Collected data entries
┄┄┄┄┄┄
-- ==== Sys2Proof/Laws/Run.lean ====
section
/-! SUPPORT. Runs of the host's interface, one step at a time. -/

namespace Sys2Proof.Machine

/-- On any machine, a step that answers a next state starts the rest of the run from there. -/
theorem run_succ {M : Host.Core} {s t : M.State} (n : Nat) (h : M.step s = .next t) : M.run (n + 1) s = M.run n t := by
  rw [Host.Core.run, h]

theorem core_run_zero (s : State) : Sys2Proof.core.run 0 s = .next s := rfl

theorem core_run_succ {s t : State} (n : Nat) (h : step s = .next t) :
    Sys2Proof.core.run (n + 1) s = Sys2Proof.core.run n t :=
  run_succ (M := Sys2Proof.core) n h

end Sys2Proof.Machine
end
┄┄┄┄┄┄
### TASK GOAL
Copy the records above exactly, beginning at the line that contains "from there. -/" and stopping after the line that contains "rw [Host.Core.run, h]".

### FINISHED EXERCISE
/-- On any machine, a step that answers a next state starts the rest of the run from there. -/
theorem run_succ {M : Host.Core} {s t : M.State} (n : Nat) (h : M.step s = .next t) : M.run (n + 1) s = M.run n t := by
  rw [Host.Core.run, h]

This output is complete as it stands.